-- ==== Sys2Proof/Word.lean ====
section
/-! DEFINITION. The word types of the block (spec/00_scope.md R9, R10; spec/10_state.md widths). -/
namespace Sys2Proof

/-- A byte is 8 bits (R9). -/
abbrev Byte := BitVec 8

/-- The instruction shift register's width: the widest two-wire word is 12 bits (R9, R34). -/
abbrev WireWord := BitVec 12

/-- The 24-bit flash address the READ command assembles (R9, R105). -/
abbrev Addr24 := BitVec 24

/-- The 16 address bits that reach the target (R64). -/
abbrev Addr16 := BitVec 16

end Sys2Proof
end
++++++++++
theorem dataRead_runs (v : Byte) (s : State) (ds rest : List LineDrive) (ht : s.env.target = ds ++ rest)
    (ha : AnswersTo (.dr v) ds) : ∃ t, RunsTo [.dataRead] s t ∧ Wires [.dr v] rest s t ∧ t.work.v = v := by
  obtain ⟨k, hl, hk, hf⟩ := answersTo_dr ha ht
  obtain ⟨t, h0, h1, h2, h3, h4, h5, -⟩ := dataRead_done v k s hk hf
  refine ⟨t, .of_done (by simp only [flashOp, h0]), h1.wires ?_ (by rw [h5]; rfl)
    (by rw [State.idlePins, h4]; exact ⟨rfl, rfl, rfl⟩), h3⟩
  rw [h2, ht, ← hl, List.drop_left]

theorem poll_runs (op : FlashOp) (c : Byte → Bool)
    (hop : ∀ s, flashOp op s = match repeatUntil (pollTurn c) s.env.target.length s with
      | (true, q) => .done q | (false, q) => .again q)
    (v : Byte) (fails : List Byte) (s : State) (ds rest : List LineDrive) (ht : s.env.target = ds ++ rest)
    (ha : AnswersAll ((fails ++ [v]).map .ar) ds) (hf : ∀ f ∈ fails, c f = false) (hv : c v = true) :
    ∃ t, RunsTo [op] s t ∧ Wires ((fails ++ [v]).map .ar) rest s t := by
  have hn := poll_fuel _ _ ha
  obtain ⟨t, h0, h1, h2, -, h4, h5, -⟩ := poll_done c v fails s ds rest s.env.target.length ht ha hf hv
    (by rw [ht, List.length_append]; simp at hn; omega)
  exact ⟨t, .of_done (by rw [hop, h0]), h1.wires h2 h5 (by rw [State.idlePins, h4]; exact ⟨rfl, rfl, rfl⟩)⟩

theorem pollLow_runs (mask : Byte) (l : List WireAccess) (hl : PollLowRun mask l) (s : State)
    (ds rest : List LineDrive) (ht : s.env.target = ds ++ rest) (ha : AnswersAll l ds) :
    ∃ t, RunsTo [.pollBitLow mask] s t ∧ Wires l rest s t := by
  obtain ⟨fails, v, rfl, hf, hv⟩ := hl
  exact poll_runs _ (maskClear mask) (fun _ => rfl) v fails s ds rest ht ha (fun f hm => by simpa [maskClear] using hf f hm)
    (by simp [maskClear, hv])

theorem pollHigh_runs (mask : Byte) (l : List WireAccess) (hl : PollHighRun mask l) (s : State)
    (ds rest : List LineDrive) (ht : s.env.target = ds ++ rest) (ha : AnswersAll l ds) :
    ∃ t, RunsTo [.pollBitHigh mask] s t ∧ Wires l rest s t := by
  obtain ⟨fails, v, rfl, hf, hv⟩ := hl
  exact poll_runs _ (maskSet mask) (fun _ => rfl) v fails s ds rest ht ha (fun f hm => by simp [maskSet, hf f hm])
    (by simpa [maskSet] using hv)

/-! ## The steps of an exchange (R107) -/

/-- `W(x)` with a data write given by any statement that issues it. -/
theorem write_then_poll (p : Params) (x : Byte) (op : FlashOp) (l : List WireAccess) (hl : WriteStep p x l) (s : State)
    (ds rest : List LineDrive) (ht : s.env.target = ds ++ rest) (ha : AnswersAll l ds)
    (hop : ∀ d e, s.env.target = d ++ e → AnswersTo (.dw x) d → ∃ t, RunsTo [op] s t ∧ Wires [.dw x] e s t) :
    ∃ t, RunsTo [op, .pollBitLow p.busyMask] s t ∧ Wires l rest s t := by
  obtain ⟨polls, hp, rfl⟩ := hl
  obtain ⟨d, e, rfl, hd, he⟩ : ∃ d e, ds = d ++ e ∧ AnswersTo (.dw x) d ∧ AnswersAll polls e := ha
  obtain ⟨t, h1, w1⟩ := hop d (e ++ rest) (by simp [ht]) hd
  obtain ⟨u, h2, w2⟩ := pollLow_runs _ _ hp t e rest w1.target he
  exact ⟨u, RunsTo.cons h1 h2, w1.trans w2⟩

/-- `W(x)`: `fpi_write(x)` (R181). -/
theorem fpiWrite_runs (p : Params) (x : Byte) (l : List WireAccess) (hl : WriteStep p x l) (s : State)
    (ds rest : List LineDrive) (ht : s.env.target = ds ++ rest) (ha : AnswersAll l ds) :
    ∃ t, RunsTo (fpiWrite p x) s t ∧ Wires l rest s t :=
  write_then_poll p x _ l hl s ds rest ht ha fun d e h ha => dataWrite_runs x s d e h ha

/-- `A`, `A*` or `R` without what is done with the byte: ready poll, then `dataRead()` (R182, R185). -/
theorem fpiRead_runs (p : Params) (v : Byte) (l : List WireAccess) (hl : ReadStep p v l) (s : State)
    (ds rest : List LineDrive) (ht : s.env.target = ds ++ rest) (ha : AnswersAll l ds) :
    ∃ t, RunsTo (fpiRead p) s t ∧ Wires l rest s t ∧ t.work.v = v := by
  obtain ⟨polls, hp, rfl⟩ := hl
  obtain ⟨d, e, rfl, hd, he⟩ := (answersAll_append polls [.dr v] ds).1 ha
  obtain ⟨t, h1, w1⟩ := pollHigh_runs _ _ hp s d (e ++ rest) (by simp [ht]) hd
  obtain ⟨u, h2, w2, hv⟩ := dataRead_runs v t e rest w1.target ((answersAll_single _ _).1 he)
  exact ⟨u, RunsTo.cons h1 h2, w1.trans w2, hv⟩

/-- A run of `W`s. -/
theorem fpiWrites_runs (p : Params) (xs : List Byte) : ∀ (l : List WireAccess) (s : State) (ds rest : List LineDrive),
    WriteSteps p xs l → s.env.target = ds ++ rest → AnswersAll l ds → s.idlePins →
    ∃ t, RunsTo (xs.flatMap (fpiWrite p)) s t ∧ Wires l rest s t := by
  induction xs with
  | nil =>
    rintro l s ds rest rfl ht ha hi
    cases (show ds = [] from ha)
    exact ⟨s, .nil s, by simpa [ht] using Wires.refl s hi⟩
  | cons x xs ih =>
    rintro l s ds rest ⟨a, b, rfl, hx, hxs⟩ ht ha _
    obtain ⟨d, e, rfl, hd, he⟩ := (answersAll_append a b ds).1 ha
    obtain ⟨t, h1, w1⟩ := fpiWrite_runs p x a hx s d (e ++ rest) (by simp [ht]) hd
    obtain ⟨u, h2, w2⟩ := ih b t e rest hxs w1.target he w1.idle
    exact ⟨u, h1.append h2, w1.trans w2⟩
++++++++++
**Description of the task**
All lines above between those holding "-- ==== Sys2Proof/Word.lean" and "abbrev WireWord := BitVec 12", inclusive, must be set down unchanged, and no other line may be included.

**Output for this task**
-- ==== Sys2Proof/Word.lean ====
section
/-! DEFINITION. The word types of the block (spec/00_scope.md R9, R10; spec/10_state.md widths). -/
namespace Sys2Proof

/-- A byte is 8 bits (R9). -/
abbrev Byte := BitVec 8

/-- The instruction shift register's width: the widest two-wire word is 12 bits (R9, R34). -/
abbrev WireWord := BitVec 12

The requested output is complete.